I design books like Dogs in the Vineyard and The Mountain Witch.
Betsi-G
Member

Posts: 13


« Reply #2 on: March 25, 2005, 06:32:50 AM »

I think this is definitely runnable, and I like the complexity of it. It might be a little too complex for a first session, but that all depends on your players.

Personally, I don't quite grok this part "Brother Ezekiel is guilty of lingering on the earth after his time, and haunting Steward Cuthbert, seeking vengeance." in that I generally consider sins to be best as something fairly easily definable under the eight basic sins of Violence, Sex, Deceit, Disunity, Blasphemy, Apostasy, Worldliness, and or Faithlessness. I might modify it to include that he's committed violence against Steward Cuthbert, or has committed Disunity for seeking the vengeance.

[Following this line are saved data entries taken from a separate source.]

-- ==== Sys2Proof/Machine/CryptoJob.lean ====
section
/-! DEFINITION. The lookaside engine (chapter 12): the lock, the jobs, freshness counters, saved contexts. -/

namespace Sys2Proof.Machine

/-! The lock (R445). -/

/-- Put a lock state. -/
def State.setLock (s : State) (l : Option (Src × Nat)) : State := { s with keys := { s.keys with lock := l } }

/-- Clear the engine's context. -/
def State.setCtx (s : State) (x : Option JobCtx) : State := { s with keys := { s.keys with ctx := x } }

/-- Does a source hold the lock? -/
def holdsLock (s : State) (src : Src) : Bool := match s.keys.lock with
  | some (o, _) => decide (o = src)
  | none => false

/-- Take the lock: ignored while it is held, and from the SPI port, which cannot take it (R445). -/
def lockTake (src : Src) (s : State) : State :=
  if src = .spi || s.keys.lock.isSome then s else s.setLock (some (src, s.lt))

/-- Release the lock by its owner; the context that a multi-part job keeps while the lock is held ends with it (R445, R446). -/
def lockRelease (src : Src) (s : State) : State :=
  if holdsLock s src then (s.setLock none).setCtx none else s

/-- CRY_LOCK_TAKE (R445). -/
def execCryLockTake (src : Src) (s : State) : Res := .next (busRow src (lockTake src) s)

/-- CRY_LOCK_RELEASE (R445). -/
def execCryLockRelease (src : Src) (s : State) : Res := .next (busRow src (lockRelease src) s)

/-- CRY_LOCK_IDLE_EXPIRY (R445): a lock idle for `LOCK_IDLE` ms is released and reported. -/
def execCryLockIdleExpiry (s : State) : Res :=
  match s.keys.lock with
  | some (o, t) =>
    if t + s.fld CRY_CTRL.LOCK_IDLE * 1000000 ≤ s.lt then
      .next (raise 0x0906 0 (evPay [(16, 1, srcCode o)]) ((s.setLock none).setCtx none))
    else .next s
  | none => .next s

/-- The source that a command's sender is. -/
def whoSrc (c : CmdCtx) : Src := match c.who with
  | .host h _ => hostSrc h
  | .firmware => .fw

/-- Firmware waits for the lock before its own checks of signatures (R445). -/
def engineHeld (s : State) : Bool := match s.keys.lock with
  | some (o, _) => decide (o ≠ .fw)
  | none => false

/-- Does a firmware job wait for the lock (R445)? -/
def fwWaits (s : State) (c : CmdCtx) : Bool := match c.who, s.keys.lock with
  | .firmware, some (o, _) => decide (o ≠ .fw)
  | _, _ => false

/-- A host needs the lock for a job (R445). -/
def lockOk (s : State) (c : CmdCtx) : Bool := match c.who with
  | .firmware => true
  | .host h _ => holdsLock s (hostSrc h)

/-! Counters with a flash ceiling (R443, R444). -/

/-- Advance a nonce counter; none where it stands at its last value, or where brace keeps the ceiling unwritten (R443, R570). -/
def nextNonce (s : State) (x : Slot) : Option Slot :=
  if x.nonce = 2 ^ 64 - 1 then none
  else if x.nonce + 1 < x.ceil then some { x with nonce := x.nonce + 1 }
  else if s.brace then none
  else some { x with nonce := x.nonce + 1, ceil := x.nonce + 1 + 2 ^ 20 }

/-- A freshness counter. -/
def State.freshCtr (s : State) (n : Nat) : Fresh := kgetD s.keys.fresh n {}

/-- Store a freshness value; none where brace keeps its ceiling unwritten (R444, R570). -/
def putFresh (s : State) (n v : Nat) : Option State :=
  let f := s.freshCtr n
  if v < f.ceil then some { s with keys := { s.keys with fresh := kput s.keys.fresh n { f with value := v } } }
  else if s.brace then none
  else some { s with keys := { s.keys with fresh := kput s.keys.fresh n { value := v, ceil := v + 2 ^ 16 } } }

/-! Jobs. -/

/-- CMAC over a message of any number of bits (R444: the counter is appended in `WIDTH` bits). -/
def cmacBits (key : Bytes) (m len : Nat) : Bytes :=
  if len % 128 = 0 && decide (len ≠ 0) then cmac key (toBe (len / 8) m)
  else
    let blocks := len / 128 + 1
    let d := toBe (blocks * 16) ((m * 2 + 1) * 2 ^ (blocks * 128 - len - 1))
    let ks := roundKeys key
    let k2 := cmacDouble (cmacDouble (be (aesWith ks (zeros 16))))
    let whole := chunks 16 (blocks - 1) (d.take ((blocks - 1) * 16))
    aesWith ks (xorB (cmacChain ks (zeros 16) whole) (xorB (d.drop ((blocks - 1) * 16)) (toBe 16 k2)))

/-- The reply of a job (R442): result, IV, tag or MAC (zero for the verifying operations, whose slots may not generate one). (DEDUCED, log entry 33) -/
def jobReply (fail : Bool) (iv tag : Bytes) : Bytes := [byte (b2n fail), 0, 0, 0] ++ slice iv 0 12 ++ slice tag 0 16

/-- Data that a job writes to `DST`. -/
def writeDst (c : CmdCtx) (d : Bytes) (s : State) : State :=
  if d.isEmpty then s else match c.who with
    | .host h _ => dmaWrite h (leAt c.par 24 8) d s
    | .firmware => s.emit (.fwData (leAt c.par 24 8) d)

/-- Data that a job writes to `CTX`. (DESIGN CHOICE, log entry 34) -/
def writeCtx (c : CmdCtx) (d : Bytes) (s : State) : State := match c.who with
  | .host h _ => dmaWrite h (leAt c.par 32 8) d s
  | .firmware => s.emit (.fwData (leAt c.par 32 8) d)

/-- The attribute that an operation needs of its slot; none for those that use no slot (R433). -/
def opAttr : Nat → Option Nat
  | 0 => some 0 | 1 => some 1 | 2 => some 0 | 3 => some 1 | 6 => some 0 | 7 => some 1 | _ => none

/-- The `PARAM` conditions of a job (R442, R450). (DEDUCED, log entry 33) -/
def jobParamOk (c : CmdCtx) : Bool :=
  let op := byteAt c.par 0
  plenIs c 64 && decide (op ≤ 7) && decide (byteAt c.par 1 < 32) && byteAt c.par 7 = 0 && parZero c 48 64 &&
  decide (leAt c.par 16 4 ≤ 65536) && (decide (1 < op) || decide (leAt c.par 20 4 ≤ leAt c.par 16 4)) &&
  ((opAttr op).isNone || decide (leAt c.par 2 2 < 256)) &&
  (!(op = 2 || op = 3 || op = 6 || op = 7) || (decide (4 ≤ byteAt c.par 6) && decide (byteAt c.par 6 ≤ 16))) &&
  (!(op = 6 || op = 7) || decide (leAt c.par 4 2 < 512))

/-- Is the service window open (R446)? -/
def serviceOpen (s : State) : Bool := !s.flag GLB_CTRL.FWD_EN || s.dbg.unlocked

/-- The `STATE` conditions of a job before it runs: the lock, contexts outside the service window, a clear context while debug is
locked, the random source for encryption and for saving, the slot's use, a freshness counter that is not in use. (DEDUCED, log entry 33) -/
def jobStateOk (s : State) (c : CmdCtx) : Bool :=
  let op := byteAt c.par 0
  let part := byteAt c.par 1
  let n := leAt c.par 2 2
  lockOk s c && (serviceOpen s || !(bit part 2 || bit part 3)) && (!bit part 4 || s.dbg.unlocked) &&
  (trngOk s || !(op = 0 || bit part 2)) &&
  (match opAttr op with
   | some a => (keyFor s n a).isSome
   | none => true) &&
  (!(op = 6 || op = 7) || s.flag (KEY_FRESH_CTL.VALID (leAt c.par 4 2)))

/-- The context that a part starts from: a new one for `FIRST`, a saved one for `RESTORE` (`PARAM` where this start saved no such
context), else the one the engine holds (`STATE` where it holds none of this operation and slot). -/
def jobStart (s : State) (c : CmdCtx) (d : JobData) : Nat ⊕ JobCtx :=
  let op := byteAt c.par 0
  let part := byteAt c.par 1
  let n := leAt c.par 2 2
  let fits (x : JobCtx) : Bool := decide (x.op = op) && decide (x.slot = n)
  if bit part 3 then
    match s.keys.saved.find? (fun e => e.1 = d.ctx && e.2.2 = bit part 4) with
    | some e => if fits e.2.1 then .inr e.2.1 else .inl stParam
    | none => .inl stParam
  else if bit part 0 then .inr { op := op, slot := n, iv := if op = 1 then slice d.key 0 12 else [] }
  else match s.keys.ctx with
    | some x => if fits x then .inr x else .inl stState
    | none => .inl stState

/-- A part's data joins the context: leading bytes are additional data in the GCM operations. -/
def jobTake (c : CmdCtx) (d : JobData) (x : JobCtx) : JobCtx :=
  let a := if x.op ≤ 1 then leAt c.par 20 4 else 0
  { x with aad := x.aad ++ d.src.take a, text := x.text ++ d.src.drop a }

/-- The output text of a part of a GCM operation: the part of the key stream that the part's own text meets. -/
def jobText (key : Bytes) (old new : JobCtx) : Bytes := (gcmCrypt key new.iv new.text).drop old.text.length

/-- The bytes of a saved context. Their layout is the device's, so they are free values, remembered to be recognised (R446). -/
def saveCtx (c : CmdCtx) (x : JobCtx) (s : State) : State :=
  if bit (byteAt c.par 1) 2 then
    let b := freeBytes s.free 176
    let s := writeCtx c b (s.drewN 176)
    { s with keys := { s.keys with saved := (b, x, bit (byteAt c.par 1) 4) :: s.keys.saved } }
  else s

/-- A part that is not the last keeps its context in the engine; the last ends it. -/
def keepCtx (c : CmdCtx) (x : JobCtx) (s : State) : State :=
  let s := s.setCtx (if bit (byteAt c.par 1) 1 then none else some x)
  match s.keys.lock with
  | some (o, _) => s.setLock (some (o, s.lt))
  | none => s

/-- The event of a counter at its last value (R443, R444). -/
def keyLimit (kind n : Nat) (s : State) : State := raise 0x0905 0 (evPay [(16, 1, kind), (18, 2, n)]) s

/-- GCM: the part is processed, its output written, and on the last part the tag answered or compared (R442, R443). -/
def jobGcm (c : CmdCtx) (d : JobData) (key : Bytes) (old x : JobCtx) (s : State) : State :=
  let last := bit (byteAt c.par 1) 1
  let out := jobText key old x
  let s := keepCtx c x (saveCtx c x (writeDst c out s))
  if x.op = 0 then
    let tag := if last then gcmTag key x.iv x.aad (gcmCrypt key x.iv x.text) else []
    complete c 0x0904 stOk (jobReply false x.iv tag) s
  else
    let tag := gcmTag key x.iv x.aad x.text
    complete c 0x0904 stOk (jobReply (last && decide (tag ≠ slice d.key 12 16)) [] []) s

/-- GCM encryption begins with an IV of the slot and its nonce counter, which advances (R443). -/
def jobEncrypt (c : CmdCtx) (d : JobData) (key : Bytes) (x : JobCtx) (s : State) : State :=
  let n := x.slot
  let fresh := x.iv.isEmpty
  if fresh then
    match nextNonce s (s.slot n) with
    | none =>
      let s := if (s.slot n).nonce = 2 ^ 64 - 1 then keyLimit 0 n s else s
      complete c 0x0904 stState [] s
    | some sl =>
      let y := { x with iv := toBe 4 n ++ toBe 8 (s.slot n).nonce }
      jobGcm c d key y (jobTake c d y) (s.setSlot n sl)
  else jobGcm c d key x (jobTake c d x) s

/-- CMAC and SHA-384 and ECDSA: the data are collected, and the result is computed on the last part (R442). (DEDUCED, log entry 33) -/
def jobPlain (c : CmdCtx) (d : JobData) (key : Bytes) (x : JobCtx) (s : State) : State :=
  let last := bit (byteAt c.par 1) 1
  let k := byteAt c.par 6
  let s := keepCtx c x (saveCtx c x s)
  if !last then complete c 0x0904 stOk (jobReply false [] []) s
  else if x.op = 2 then complete c 0x0904 stOk (jobReply false [] ((cmac key x.text).take k)) s
  else if x.op = 3 then
    complete c 0x0904 stOk (jobReply (decide ((cmac key x.text).take k ≠ slice d.key 0 k)) [] []) s
  else if x.op = 4 then complete c 0x0904 stOk (jobReply false [] []) (writeDst c (sha384 x.text) s)
  else
    let isk := x.slot = 0xFFFF
    let word (f : Nat → Nat) : Nat := (List.range 12).foldl (fun a i => a * 2 ^ 32 + s.reg (f i)) 0
    let qx := if isk then word KEY_ISK_X else beAt d.key 0 48
    let qy := if isk then word KEY_ISK_Y else beAt d.key 48 48
    let sig := if isk then slice d.key 0 96 else slice d.key 96 96
    complete c 0x0904 stOk (jobReply (!ecdsaVerify qx qy (sha384 x.text) sig) [] []) s

/-- CMAC with freshness (R444). (DEDUCED, log entry 33) -/
def jobFresh (c : CmdCtx) (d : JobData) (key : Bytes) (x : JobCtx) (s : State) : State :=
  let last := bit (byteAt c.par 1) 1
  let n := leAt c.par 4 2
  let w := s.fld (KEY_FRESH_CTL.WIDTH n)
  let k := byteAt c.par 6
  let cur := (s.freshCtr n).value
  let mac (v : Nat) : Bytes := (cmacBits key (be x.text * 2 ^ w + v) (x.text.length * 8 + w)).take k
  if !last then complete c 0x0904 stOk (jobReply false [] []) (keepCtx c x (saveCtx c x s))
  else if x.op = 6 then
    if cur + 1 ≥ 2 ^ w then complete c 0x0904 stState [] (keyLimit 1 n (keepCtx c x s))
    else match putFresh s n (cur + 1) with
      | none => complete c 0x0904 stState [] (keepCtx c x s)
      | some s => complete c 0x0904 stOk (jobReply false [] (mac (cur + 1))) (keepCtx c x (saveCtx c x s))
  else
    let v := leAt d.key 0 8
    let pass := decide (cur < v) && decide (v < 2 ^ w) && mac v = slice d.key 8 k
    if !pass then complete c 0x0904 stOk (jobReply true [] []) (keepCtx c x (saveCtx c x s))
    else match putFresh s n v with
      | none => complete c 0x0904 stState [] (keepCtx c x s)
      | some s => complete c 0x0904 stOk (jobReply false [] []) (keepCtx c x (saveCtx c x s))

/-- How many bytes a job reads at `KEYADDR` (R442, R444): an IV and a tag, a MAC, a key and a signature, a candidate value and a MAC. -/
def keyLen (c : CmdCtx) : Nat :=
  match byteAt c.par 0 with
  | 1 => 28
  | 3 => byteAt c.par 6
  | 5 => if leAt c.par 2 2 = 0xFFFF then 96 else 192
  | 7 => 8 + byteAt c.par 6
  | _ => 0

/-- The reads of host memory that a job makes: its data, a saved context, and what stands at `KEYADDR`. -/
def jobReads (c : CmdCtx) (s : State) : State :=
  let s := hostFetch c (leAt c.par 8 8) (leAt c.par 16 4) s
  let s := if bit (byteAt c.par 1) 3 then hostFetch c (leAt c.par 32 8) 176 s else s
  hostFetch c (leAt c.par 40 8) (keyLen c) s

/-- The data of a job: `SRC_LEN` bytes at `SRC`. -/
def jobData (c : CmdCtx) (d : JobData) : JobData := { d with src := slice d.src 0 (leAt c.par 16 4) }

/-- `CRYPTO_JOB` (R442 to R446). The eight operations share the opcode; byte 0 chooses. `data` is none where a read of host memory
failed (R122). -/
def cryptoJob (c : CmdCtx) (data : Option JobData) (s : State) : State :=
  if fwWaits s c then s else
  command c 0x0904 s fun s =>
    if !jobParamOk c then complete c 0x0904 stParam [] s
    else if !jobStateOk s c then complete c 0x0904 stState [] s
    else
      let s := jobReads c s
      match data.map (jobData c) with
      | none => complete c 0x0904 stDma [] s
      | some d =>
        match jobStart s c d with
        | .inl st => complete c 0x0904 st [] s
        | .inr x =>
          let key := (slotKey s (leAt c.par 2 2)).getD []
          if x.op ≤ 1 && decide (leAt c.par 20 4 ≠ 0) && !x.text.isEmpty then complete c 0x0904 stParam [] s
          else if x.op = 0 then jobEncrypt c d key x s
          else if x.op = 1 then jobGcm c d key x (jobTake c d x) s
          else if x.op ≤ 5 then jobPlain c d key (jobTake c d x) s
          else jobFresh c d key (jobTake c d x) s

/-- CRYPTO_GCM_ENCRYPT (R443). -/
def execCryptoGcmEncrypt (c : CmdCtx) (data : Option JobData) (s : State) : Res := .next (cryptoJob c data s)
/-- CRYPTO_GCM_DECRYPT (R442). -/
def execCryptoGcmDecrypt (c : CmdCtx) (data : Option JobData) (s : State) : Res := .next (cryptoJob c data s)
/-- CRYPTO_CMAC_GENERATE (R442). -/
def execCryptoCmacGenerate (c : CmdCtx) (data : Option JobData) (s : State) : Res := .next (cryptoJob c data s)
/-- CRYPTO_CMAC_VERIFY (R442). -/
def execCryptoCmacVerify (c : CmdCtx) (data : Option JobData) (s : State) : Res := .next (cryptoJob c data s)
/-- CRYPTO_SHA384 (R442). -/
def execCryptoSha384 (c : CmdCtx) (data : Option JobData) (s : State) : Res := .next (cryptoJob c data s)
/-- CRYPTO_ECDSA_VERIFY (R442, R448). -/
def execCryptoEcdsaVerify (c : CmdCtx) (data : Option JobData) (s : State) : Res := .next (cryptoJob c data s)
/-- CRYPTO_CMAC_FRESH_GENERATE (R444). -/
def execCryptoCmacFreshGenerate (c : CmdCtx) (data : Option JobData) (s : State) : Res := .next (cryptoJob c data s)
/-- CRYPTO_CMAC_FRESH_VERIFY (R444). -/
def execCryptoCmacFreshVerify (c : CmdCtx) (data : Option JobData) (s : State) : Res := .next (cryptoJob c data s)

end Sys2Proof.Machine
end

But I think partly the campaign I'm playing isn't much with heavy supernatural influence. Ghosts havn't been and issue, and basically if supernatural things do happen, my player tend to point and yell 'DEMON!'... so in the campaign I'm playing at least it would make more sense for Br. Ezekial to have committed some sin in his last moments, and the demons gave him the power to linger as a ghost.

DitV is a pretty fluid, open-to-interpretation game though, so if you think this feels right in your world, that's fine. I just thought I'd shine a little light on it, see if that really felt right for you.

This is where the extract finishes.